Aslında maçın 82’nci dakikasına kadar çok daha farklı bir yazı yazmıştım.
Ancak özellikle ikinci yarıda ortaya konan isteksiz futbol, yazımı tamamen değiştirmeme neden oldu.
Mesela değiştirdiğim yazımda;
Sahada 72 dakika kalan ve kendisini sahilde gezintiye çıkmış zanneden Ayite’ye teknik direktör Engin İpekoğlu’nun bu kadar nasıl tahammül edebildiği, Eskişehirspor akın akın Samsunspor kalesine gelirken Kırmızı-Beyazlı takımın savunma oyuncularının onları neden seyrettiğini, teknik direktör Engin İpekoğlu’nun Muhammet Beşir’i neden daha erken tercih etmediğini sormuştum.
Ancak daha sonra bu yazıyı yazmaya karar verdim.
Yönetim ısrarla görevinin başında duruyor, ancak hiçbir şekilde çözüm üretemiyor.
Maddi kaynak yaratamıyor, yaralara merhem olamıyor.
Tamam, iyi niyetli olabilirler.
Fakat bu işler iyi niyetle olmuyor.
Hani bir laf vardır ya;
‘Ya bu deveyi gütmeli ya bu diyardan gitmeli’ diye...

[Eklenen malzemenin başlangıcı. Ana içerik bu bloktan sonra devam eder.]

-- ==== Sys2Proof/Machine/Firmware.lean ====
section
/-! DEFINITION. Firmware: the command links (R287), updates and the hot hand-over (R289, R290), SPDM (R292) and reads of the Sandglass
over MCTP (R293). -/

namespace Sys2Proof.Machine

open Host (Outcome)

/-! ### Command links (R287) -/

def State.setLink (s : State) (n : Fin 16) (l : Link) : State :=
  { s with mgmt := { s.mgmt with fw := { s.mgmt.fw with links := s.mgmt.fw.links.set n l } } }

/-- The link that a core's CSRs address: CSR 0x7C4 selects it on the Sirocco core. -/
def State.linkOf (s : State) : FwCore → Fin 16
  | .sirocco => s.mgmt.fw.linkSel
  | .cairn n => n

/-- A send spends a permit; without one the word is dropped and DROP is set. -/
def Link.send (l : Link) (core : FwCore) (w : Word) : Link :=
  match core with
  | .sirocco =>
    if l.permitS = 0 then { l with dropS := true } else { l with permitS := l.permitS - 1, toCairn := l.toCairn ++ [w] }
  | .cairn _ =>
    if l.permitC = 0 then { l with dropC := true } else { l with permitC := l.permitC - 1, toSirocco := l.toSirocco ++ [w] }

def execLsend (core : FwCore) (w : Word) (s : State) : Outcome State Fault Refusal :=
  .next (s.setLink (s.linkOf core) (s.mgmt.fw.links[s.linkOf core].send core w))

/-- A read takes the next word and returns its permit to the sender; it gives 0 where the link is empty. -/
def Link.recv (l : Link) (core : FwCore) : Link × Word :=
  match core with
  | .sirocco =>
    match l.toSirocco with
    | [] => (l, 0)
    | w :: ws => ({ l with toSirocco := ws, permitC := l.permitC + 1 }, w)
  | .cairn _ =>
    match l.toCairn with
    | [] => (l, 0)
    | w :: ws => ({ l with toCairn := ws, permitS := l.permitS + 1 }, w)

def execLrecv (core : FwCore) (s : State) : Outcome State Fault Refusal :=
  let r := s.mgmt.fw.links[s.linkOf core].recv core
  let s1 := s.setLink (s.linkOf core) r.1
  .next { s1 with host := { s1.host with readData := r.2 } }

/-- LPERMIT and LSTAT as a core reads them. -/
def Link.permits (l : Link) : FwCore → Nat
  | .sirocco => l.permitS
  | .cairn _ => l.permitC

def Link.status (l : Link) : FwCore → Word
  | .sirocco => word (bit l.dropS 0 + bit (!l.toSirocco.isEmpty) 1 + bit l.lostS 2)
  | .cairn _ => word (bit l.dropC 0 + bit (!l.toCairn.isEmpty) 1 + bit l.lostC 2)

/-- A write of LSTAT: a 1 clears DROP or the note of a lost heartbeat. -/
def Link.clearStatus (l : Link) (core : FwCore) (v : Word) : Link :=
  match core with
  | .sirocco => { l with dropS := l.dropS && !bitAt v 0, lostS := l.lostS && !bitAt v 2 }
  | .cairn _ => { l with dropC := l.dropC && !bitAt v 0, lostC := l.lostC && !bitAt v 2 }

/-! ### Updates (R289) -/

def State.setFw (s : State) (f : Firmware) : State := { s with mgmt := { s.mgmt with fw := f } }

def State.tell (s : State) (m : MctpOut) : State := { s with mgmt := { s.mgmt with mctp := s.mgmt.mctp ++ [m] } }

/-- The FIRMWARE event: its kind, with the security version number of the image (R294). -/
def State.logFw (s : State) (kind : Nat) (image : List Byte) : State := s.sandglass 0x000E 0x200 kind (word (Config.imageSvn image))

/-- Size of the staging region. -/
def stagingBytes : Nat := 32 * 2 ^ 20

def execImageStaged (component : Nat) (image : List Byte) (s : State) : Outcome State Fault Refusal :=
  if component < 1 || 3 < component || stagingBytes < image.length then .next s
  else .next (((s.setFw { s.mgmt.fw with staged := some ⟨component, image, false⟩ }).writePlain (schedKey Config.stagingAt.val) image).logFw 0 image)

/-- The image as the staging region holds it now. -/
def State.stagedNow (s : State) (g : Staged) : Staged := { g with image := s.readSched (schedKey Config.stagingAt.val) g.image.length }

/-- The three checks of R289. -/
def State.imageGood (s : State) (g : Staged) : Bool :=
  Config.verifies g.image && decide (s.mgmt.fw.svn.toNat ≤ Config.imageSvn g.image) &&
  Config.imageLength g.image == g.image.length && Config.imageTarget g.image == g.component

def execVerifyComplete (s : State) : Outcome State Fault Refusal :=
  match s.mgmt.fw.staged with
  | none => .next s
  | some g0 =>
    let g := s.stagedNow g0
    if s.imageGood g then .next ((s.setFw { s.mgmt.fw with staged := some { g with verified := true } }).tell (.verifyResult true))
    else .next (((s.setFw { s.mgmt.fw with staged := none }).logFw 1 g.image).tell (.verifyResult false))

/-- Activation: a record waits for the next power-up or W5; an image takes over while consumption is stopped and every control block is
committed (R290). -/
def State.activate (s : State) (g : Staged) : State :=
  if g.component = 3 then
    s.setFw { s.mgmt.fw with staged := none, nextRecord := some { Config.recordOf g.image with raw := g.image } }
  else
    (({ s with host := s.host.commit } : State).setFw { s.mgmt.fw with staged := none, handover := some (s.clk.fs, g), replaced := 0 }).logFw 2
      g.image

def execActivateFirmware (s : State) : Outcome State Fault Refusal :=
  match s.mgmt.fw.staged with
  | none => .next s
  | some g => if g.verified && s.serving then .next ((s.activate g).tell .activated) else .next s

/-- No heartbeat of the new image within 10 ms: W4 restarts the old one. -/
def execHandoverHeartbeatTimeout (s : State) : Outcome State Fault Refusal :=
  match s.mgmt.fw.handover with
  | none => .next s
  | some (since, g) => if 10000000000000 ≤ s.clk.fs - since then .next ((s.logFw 4 g.image).startW4 1) else .next s

/-- The new image's heartbeat has come and every controller is updated: the versions, and with them measurements 2 and 3, are new. -/
def Firmware.takeOver (f : Firmware) (g : Staged) (fs : Nat) : Firmware :=
  let v := Config.imageVersion g.image
  { f with
    siroccoVer := if g.component = 1 then v else f.siroccoVer
    cairnVer := if g.component = 2 then v else f.cairnVer
    siroccoImage := if g.component = 1 then g.image else f.siroccoImage
    cairnImage := if g.component = 2 then g.image else f.cairnImage
    handover := none, replaced := 0, siroccoBeat := fs, cairnBeat := Vector.replicate 16 fs }

def execHandOverComplete (s : State) : Outcome State Fault Refusal :=
  match s.mgmt.fw.handover with
  | none => .next s
  | some (_, g) =>
    if s.mgmt.fw.replaced = 16 then .next ((s.setFw (s.mgmt.fw.takeOver g s.clk.fs)).logFw 3 g.image) else .next s

/-! ### SPDM (R292): the response codes and field places of SPDM 1.2 (log entry 23) -/

def execGetVersion (_req : List Byte) (s : State) : Outcome State Fault Refusal := .next (s.tell (.spdm 0x04 (bytesOf 2 0x0100 ++ bytesOf 2 0x1200)))

def execGetCapabilities (req : List Byte) (s : State) : Outcome State Fault Refusal := .next (s.tell (.spdm 0x61 (Config.spdmBody 0x61 req)))

/-- TPM_ALG_RSASSA_4096 and TPM_ALG_SHA_512 only: bit 2 of each selection. -/
def algorithmsBody (req : List Byte) : List Byte :=
  let b := padTo 16 (Config.spdmBody 0x63 req)
  b.take 8 ++ bytesOf 4 4 ++ bytesOf 4 4 ++ b.drop 16

def execNegotiateAlgorithms (req : List Byte) (s : State) : Outcome State Fault Refusal := .next (s.tell (.spdm 0x63 (algorithmsBody req)))

def execGetDigests (_req : List Byte) (s : State) : Outcome State Fault Refusal := .next (s.tell (.spdm 0x01 (Config.certDigest 0)))

/-- The part of the chain that the request names by offset and length. -/
def certificateBody (req : List Byte) : List Byte :=
  let chain := Config.certChain 0
  let part := (chain.drop (natAt req 4 2)).take (natAt req 6 2)
  bytesOf 2 part.length ++ bytesOf 2 (chain.length - natAt req 4 2 - part.length) ++ part

def execGetCertificate (req : List Byte) (s : State) : Outcome State Fault Refusal := .next (s.tell (.spdm 0x02 (certificateBody req)))

def execChallenge (req : List Byte) (s : State) : Outcome State Fault Refusal :=
  let b := Config.spdmBody 0x03 req
  .next (s.tell (.spdm 0x03 (b ++ Config.signature (req ++ b))))

/-- The value of measurement `i`: digests of the boot ROM, of the running images and of the record in force, and the security version
number as it is. A record that is absent or rejected has no bytes. -/
def State.measured (s : State) (i : Nat) : List Byte :=
  let f := s.mgmt.fw
  match i with
  | 1 => Config.measurement 1 Config.bootRom
  | 2 => Config.measurement 2 f.siroccoImage
  | 3 => Config.measurement 3 f.cairnImage
  | 4 => Config.measurement 4 (if f.cfgst = 1 then (f.record.map (·.raw)).getD [] else [])
  | _ => bytesOf 8 f.svn.toNat

/-- DMTFSpecMeasurementValueType: the components of the boot ROM, of firmware, of a configuration and of a version number; bit 7 marks the
raw bit stream (R292; the places are those of SPDM 1.2, log entry 23). -/
def measureType (i : Nat) : Nat :=
  match i with
  | 1 => 0x00 | 2 | 3 => 0x01 | 4 => 0x03 | _ => 0x87

/-- Measurement block `i`: its index, the DMTF measurement specification, the size, and the measurement with its type. -/
def State.measurementOf (s : State) (i : Nat) : List Byte :=
  let v := s.measured i
  bytesOf 1 i ++ bytesOf 1 1 ++ bytesOf 2 (v.length + 3) ++ bytesOf 1 (measureType i) ++ bytesOf 2 v.length ++ v

/-- Index 0 asks how many there are and 0xFF for all of them; an index that the device does not hold is an error. -/
def execGetMeasurements (index : Nat) (s : State) : Outcome State Fault Refusal :=
  if index = 0 then .next (s.tell (.spdm 0x60 (bytesOf 1 5)))
  else if index = 0xFF then .next (s.tell (.spdm 0x60 ([1, 2, 3, 4, 5].flatMap s.measurementOf)))
  else if index ≤ 5 then .next (s.tell (.spdm 0x60 (s.measurementOf index)))
  else .next (s.tell (.spdm 0x7F []))

/-! ### The Sandglass over MCTP (R293) -/

def execSandglassRead (first count : Nat) (s : State) : Outcome State Fault Refusal :=
  if count < 1 || 32 < count then .next s
  else .next (s.tell (.events (s.mgmt.sand.filter fun e => decide (first ≤ e.number) && decide (e.number < first + count))))

end Sys2Proof.Machine
end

Bizim yönetim ikisini de yapmıyor.
Ne yardan geçiyor, ne serden.
Bir önceki dönem Gençlik ve Spor Bakanı Ak Parti Samsun Milletvekili Akif Çağatay Kılıç’ın görevinden alınmasının ardından maddi kaynak yaratma konusunda dibe vuran Kırmızı-Beyazlı takımın yöneticileri, bence artık radikal kararlar almalı.
Teknik direktör Engin İpekoğlu, sahada gezinen futbolculara bir ayar vermeli, takım içerisindeki disiplinsizliğe dur demek için masaya yumruğunu vurmalı.
Aksi takdirde bunları yapacak fırsat bulamadan görevini kaybedebilir.
Samsunsor ilk kez maddi açıdan sıkıntılı süreçler yaşamıyor.
Ancak bu kadar ruhsuz bir görüntüyü en kötü olduğumuz dönemde bile ortaya koyulmadı.
Taraftarlar haklı olarak “Yönetim istifa. Engin hoca istifa” diyor.
Gelecek süreç neyi gösterir bilinmez.
Ancak bir an önce ciddi anlamda radikal kararlar verilmez ise bazı şeyler için çok geç kalınmış olabilir.
O zaman da bu yükün altından kimse kalkamaz, sebep olanlar da bu ağırlığın altında ezilir kaybolur.